Your Spam Filter Walked So GPT Could Run | Copy My Notes: AI Engineering [Chapter 1]
Notes on AI Engineering, Chapter 1: AI isn't new, but it did have a makeover. You don't need to abandon your current skills to become an AI engineer; you just have to adapt them!
Be honest…those technical books you bought (with great intentions) are just sitting on your bookshelf collecting dust, aren’t they? It’s not just you. We’ve all been there! Every time I buy a technical book, I claim it’s going to be my gateway to becoming more technical, but I struggle to stay engaged after the first few chapters. I’ve finally decided to put an end to that in 2026!
Welcome to Cozy Coding Book Club, where I’m diving into a series of technical books to expand my learning. The best part? I’m bringing you with me. If you’re also reading the book, let’s have a conversation about the reading in the comments! Not sure if you’re ready to dive in? Consider this your Spark Notes guide to each chapter. Each post will include my raw notes, thoughts, questions, and additional resources I found useful.
The first book in the Cozy Coding Book Club series is AI Engineering by Chip Huyen. This, admittedly, is a reread for me, but still extremely relevant today! AI is reshaping our day-to-day lives faster than I ever could have imagined. That change has a way of breeding fear and anxiety about the unknown and the things we don’t understand. My first technical read of 2026 is a practical guide to building applications with large foundation models, focusing on the engineering disciplines required for reliability, scale, and safety. I’m looking forward to ending this read with a direct path on what’s required to be an AI engineer in 2026 and principles I can use now to build AI applications.
I’m so excited to embark on this journey together!
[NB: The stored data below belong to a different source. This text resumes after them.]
/-- A prefetched segment (R90 to R94): deadline in the step count, whether lateness counts, and run: the step count at which the run begins that it was requested for, or of the request within a run. -/
structure Pf where
  q : Nat
  seg : Nat
  chunks : Nat
  deadline : Nat
  counts : Bool
  late : Bool
  begun : Bool
  run : Nat
  st : PfSt
  deriving DecidableEq, Repr

/-- The crossing timetable engine (spec/03); nextCopy: the copy that the last good word selected, with the crossing that began after the word once one has begun (R41); prevCopy: the copy of the previous crossing at its end; guard: WIN_GUARD as it stood at the present step (R101). -/
structure Cte where
  active : Nat := 0
  swap : Option Nat := none
  nextCopy : Option (Nat × Option Nat) := none
  prevCopy : Nat := 0
  guard : Nat := 16
  tt : SMap Word := []
  held : SMap Word := []
  bad : List Nat := []
  bank : SMap BankSt := []
  port : SMap PortTx := []
  linkRep : List (Nat × Bool) := []
  pf : List Pf := []
  deriving DecidableEq, Repr

/-- Link conditions and reported state of a port (spec/17 R495, R496, R499). -/
structure LinkSt where
  anDone : Bool := false
  align : Bool := false
  fecLock : Bool := false
  lfault : Bool := false
  rfault : Bool := false
  up : Bool := false
  upHold : Bool := false
  downHold : Bool := false
  turned : Bool := false
  txOpen : Bool := false
  rxKb : Nat := 0
  txKb : Nat := 0
  deriving DecidableEq, Repr

/-- The line port complex (spec/17). -/
structure Lpx where
  port : SMap LinkSt := []
  lost : List Nat := []
  tail : List Nat := []
  deriving DecidableEq, Repr

/-- A received frame on its way to its landing queue (spec/04 R103 to R106). -/
structure Frame where
  handle : Nat
  len : Nat
  port : Nat
  arr : Nat
  mirror : Option Nat
  deriving DecidableEq, Repr

/-- A frame in a parse engine with the outcome of its parse; turn: its place in the order in which the engines of the die took their frames (R105, R113, R457). -/
structure Parsing where
  frame : Frame
  vec : List Byte
  cross : Bool
  turn : Nat := 0
  deriving DecidableEq, Repr

/-- The parse engines of the dies (spec/04). -/
structure Prs where
  arr : SMap Nat := []
  queue : SMap (List Frame) := []
  eng : SMap Parsing := []
  deriving DecidableEq, Repr

/-- What the classifier decided for a frame (R117, R120 to R127). -/
structure Decision where
  rule : Nat
  hit : Bool
  dflt : Bool
  kind : Nat
  ready : Nat
  entry : Nat
  queue : Nat
  domain : Nat
  edit : Nat
  actdata : Nat
  action : BitVec 128
  flow : Nat
  fallback : Bool
  deriving DecidableEq, Repr

/-- A frame whose flow is decided and that waits for its sequence number (R106, R128, R129). -/
structure CFrame where
  frame : Frame
  vec : List Byte
  dec : Decision
  fragd : Bool
  l2res : Word
  lpmres : Word
  flowres : Word
  fetching : Bool
  robWait : Bool
  after : Nat
  sub : Nat
  deriving DecidableEq, Repr

/-- A fragment table entry (R122 to R126); dec is none while it is pending. -/
structure Frag where
  digest : Nat
  fragId : Nat
  proto : Nat
  dec : Option Decision
  tick : Nat
  held : List (Frame × List Byte)
  deriving DecidableEq, Repr
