-- ==== Sys2Proof/Machine/State.lean ====
section
/-! DEFINITION. The state of the block, plain data, and the state after reset. -/

namespace Sys2Proof.Machine

/-- Why the model stops: it never does, no rule of the spec stops the block, so there is no constructor. -/
inductive Fault
  deriving DecidableEq, Repr

/-- Why a command has no meaning in the model. -/
inductive Refusal
  /-- Raised by an arm of exec whose command is not modelled. Safe: no step is taken. -/
  | notModelled (mnemonic : String)
  deriving DecidableEq, Repr

/-- The state of the block: one field for each group of units, the register words by address, the model's records of what left on the lines, the counter of free values (log 6), and the queue of commands that wait, first in, first out. -/
structure State where
  part : Part
  regs : SMap Word
  glb : Glb
  phi : Phi
  cte : Cte
  lpx : Lpx
  prs : Prs
  cls : Cls
  fwt : Fwt
  bpm : Bpm
  qba : Qba
  ssc : Ssc
  rsq : Rsq
  cra : Cra
  tdx : Tdx
  syu : Syu
  gwe : Gwe
  plt : Plt
  icu : Icu
  lineTx : List LineTx
  free : Nat
  pending : List Instr
  deriving DecidableEq, Repr

/-- The block right after reset: an HX1680 (log 1) in RESET with every register at its reset value and no command waiting (R435, R439, R451). Reset values of registers are those of Reg.resetWord, which an address without an entry reads as; the words of GLB_PART, DIE_ID and the factory address, PLT_ROM and GLB_RESET_CAUSE are read through the part, the fuses, the ROM and the cause (R461, R532; logs 1, 2, 3). -/
def State.reset : State where
  part := .hx1680
  regs := [(0x104, 1)]
  glb := { dr := some 0x11680D57 }
  phi := {}
  cte := {}
  lpx := {}
  prs := {}
  cls := {}
  fwt := {}
  bpm := {}
  qba := {}
  ssc := {}
  rsq := {}
  cra := {}
  tdx := {}
  syu := {}
  gwe := {}
  plt := {}
  icu := {}
  lineTx := []
  free := 0
  pending := []

end Sys2Proof.Machine
end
Chapter 1: Introduction to Building AI Applications with Foundation Models
Chapter 1 serves two massive purposes: it officially defines AI Engineering as its own discipline, and it hands us the blueprint for building apps on top of Foundation Models. Personally, the part that fascinated me wasn’t the architecture. It was the breakdown of how these models actually work.
Chip walks us through the mechanics of language models, and it completely shattered my mental image of “Chatting with AI.” We tend to think of ChatGPT or Claude as conversational partners, but the book clarifies that they are actually just completion machines. They aren’t actually thinking. They are calculating statistical probabilities of which word is most likely to appear next in a specific context.
From there, the chapter breaks down foundation models and how they differ from the single-task models of the past. But the bulk of the chapter forces us to take a critical look at planning. Before we rush to add AI to everything, we have to ask: “Do we actually need this?” I know it’s controversial to say in 2026, but sometimes the answer is no, you don’t need AI. Chip emphasizes that if an app works perfectly fine without AI, adding it might just introduce unnecessary risk and cost.
Finally, we get to the part that will give front-end and full-stack engineers like me hope: The New AI Stack. I don’t know about you, but I’ve always assumed AI and ML were for data scientists and math geniuses. Chip explicitly states that AI Engineering has an “increased emphasis on application development,” bringing it much closer to full-stack development. This gives us a bridge to upskilling that doesn’t require us to abandon the skills we’ve worked so hard to build. We just need to extend them. We’re halfway there!
One of my biggest takeaways (and validations) from this chapter: AI is evolving quickly today, but it’s not new. We’ve been using machine learning algorithms for decades. You’ve likely interacted with old AI every single day without realizing it. Think about that spam filter in your email that quietly decides what makes it to your inbox.
Those were single-task. A spam filter could catch a phishing scam, but it couldn’t write a poem or debug your React component. It was trained for one specific job. What Chip explains is that we have now entered the era of foundation models, models trained on such broad data that they mark “the end of single-task models”. It feels like this technology appeared out of thin air, but really, it has moved from being specialists to generalists that we can adapt for anything. The history is long, but the access is what’s new.
The Study Session: My Raw Notes
1. Language Models
What’s a language model?
You can think of a language model as a completion machine: given a text (prompt), it tries to complete that text. Completions are predictions based on probabilities and not guaranteed to be correct. Completion is not the same thing as engaging in conversation.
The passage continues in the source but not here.